The End of the Affair (1951), clearly a close transcript of Greene’s relationship with Catherine Walston, deals with the secret love affair of a middle-aged novelist, who narrates the story, and a married woman. A third protagonist, though invisible and mute, the Deus Absconditus, plays the strongest role. As in Paul Claudel’s The City, some of the writings of Evelyn Waugh and Marguerite Yourcenar, as well as much of the work of François Mauriac—who maintained that there is only one Love—The End of the Affair expresses the belief that human love, which cannot satisfy the universal inner longing, is in some arcane way a search for God.

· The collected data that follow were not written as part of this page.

-- ==== Sys2Proof/Machine/Params.lean ====
section
/-!
DEFINITION. The fixed numbers of the machine and the default configuration (spec/00_scope.md rule R6).
-/
namespace Sys2Proof

/-- `MEM_SIZE`: the number of byte cells, addresses 0..255 (rules R6, R34). -/
def memSize : Nat := 256

/-- `PC_RESET` (rules R6, R37). -/
def pcReset : Byte := 0x00#8

/-- `SP_RESET` (rules R6, R37). -/
def spReset : Byte := 0xF4#8

/-- What a cell that nothing has written reads as: memory is zero-initialized (rules R37, R60). -/
def memUnlisted : Byte := 0x00#8

/-- The reset value of `x[0]`..`x[6]` (rule R37). -/
def xReset : Byte := 0x00#8

/-- The number of bits of a width. -/
def Width.bits : Width → Nat
  | .bits8 => 8

/-- The default parameters of rule R6: `XLEN`, `PC_BITS` and `SP_BITS` 8, `OVERFLOW` wraparound,
`RANGE_POLICY = fault`, `STRICT_OPCODE = false`, `R7_RESET = 0xF4`, `FL_RESET = (0,0,0)` and the opcode bytes
of rule R86 (log entries 3 to 6). -/
def Config.standard : Config where
  xlen := .bits8
  overflow := .wraparound
  pcBits := .bits8
  spBits := .bits8
  rangePolicy := RangePolicy.standard
  strictOpcode := false
  r7Reset := 0xF4#8
  flReset := ⟨false, false, false⟩
  opcodes := Opcodes.standard

end Sys2Proof
end

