-- ==== Sys2Proof/Machine/Step.lean ====
section
/-!
DEFINITION. One step of the execution loop (spec/40_execution_loop.md rule R110), and the placing of an
instruction where the next step fetches it.
-/
namespace Sys2Proof.Machine

/-- One step (rule R110). It exists only when `run = RUNNING` (rule R32); fetch and decode come first and
may raise, then the instruction runs. -/
def step (s : State) : Host.Outcome State Fault Refusal :=
  match s.run with
  | .running => checked s (fetchInstr s) fun i => exec i s
  | .halted => .fault .halted
  | .faulted _ => .fault .faulted

/-- `s` with the instruction of an opcode-table word stored at `pc` and the loop started: it stands for the
loader's write and for `start` (rules R10, R221; log entry 2). -/
def State.withFetchWord (s : State) (nbits w : Nat) : State :=
  (placeBytes 0 (tableBytes nbits w) s).setRun .running

end Sys2Proof.Machine
end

For tax purposes, reasons of health and a desire to be closer to Yvonne Cloetta, with whom he had formed a relationship that lasted over three decades, Greene moved to France in 1966, maintaining apartments in Paris and Antibes as well as a house in Anacapri. Shedding dogma after dogma, he was wont to say that he had “excommunicated” himself and joined “the Foreign Legion of the Church.” In his old age, however, Greene returned to the sacraments and together with Durán made an annual retreat at a Trappist monastery. (It is their friendship that forms the basis for the picaresque novel Monsignor Quixote [1982], a work that deals with age, death and illusion.) The editor remarks that there are those who are of the opinion that Greene did this just to please his clerical friend. Perhaps. Months before he died, the novelist confided to the literary scholar Alberto Huerta, S.J., whose opinions about politics in Central America he shared, “Really the only link I feel I have with the Catholic Church now is the Jesuit Order.” Nevertheless following Greene’s instructions, as he lay dying of leukemia at a hospital on the shores of Lake Geneva, Durán was summoned to his side to administer the last rites of the church.
Graham Greene’s vast oeuvre consists of more than 25 novels or entertainments, novellas, short stories, plays, children’s books, numerous literary and political essays, a biography, screen scenarios, travel books, hundreds of book and film reviews and two volumes of autobiography (in which very little of his personal life is revealed). Although he explored a variety of genres, it is mainly for his fiction that he is known—as well as the masterly film scripts for “The Fallen Idol” (1948) and “The Third Man” (1949). The recipient of a plethora of awards, he was repeatedly considered for the highest literary honor, the Nobel Prize, but each time, this editor notes, his nomination was blocked by “the anti-Catholic Artur Lundkvist.” Still, François Mauriac’s Catholicism did not stop him from receiving this honor. There is another explanation: some academic critics, ignoring Greene’s deep spiritual insight and artistic intensity, dismiss his work as mere entertainment because he used the thriller as a vehicle of serious thought.
Considered to be one of the greatest Catholic writers of the century, Graham Greene continually disputed church teaching, chafing under papal infallibility. He disapproved of the liturgical reforms of the Second Vatican Council, but was drawn to the Mass. As he aged he explained that he had less and less belief every day but more and more faith. Eventually even that seemed to slip away. The malign virus seemingly cured, or almost so, he nonetheless repeatedly declared, “I don’t believe that death is the end of everything.” Readers of this volume may find Greene’s spiritual ambivalence unsettling, but whatever his personal spiritual struggle was, the work he produced is, paradoxically, that of a Catholic writer.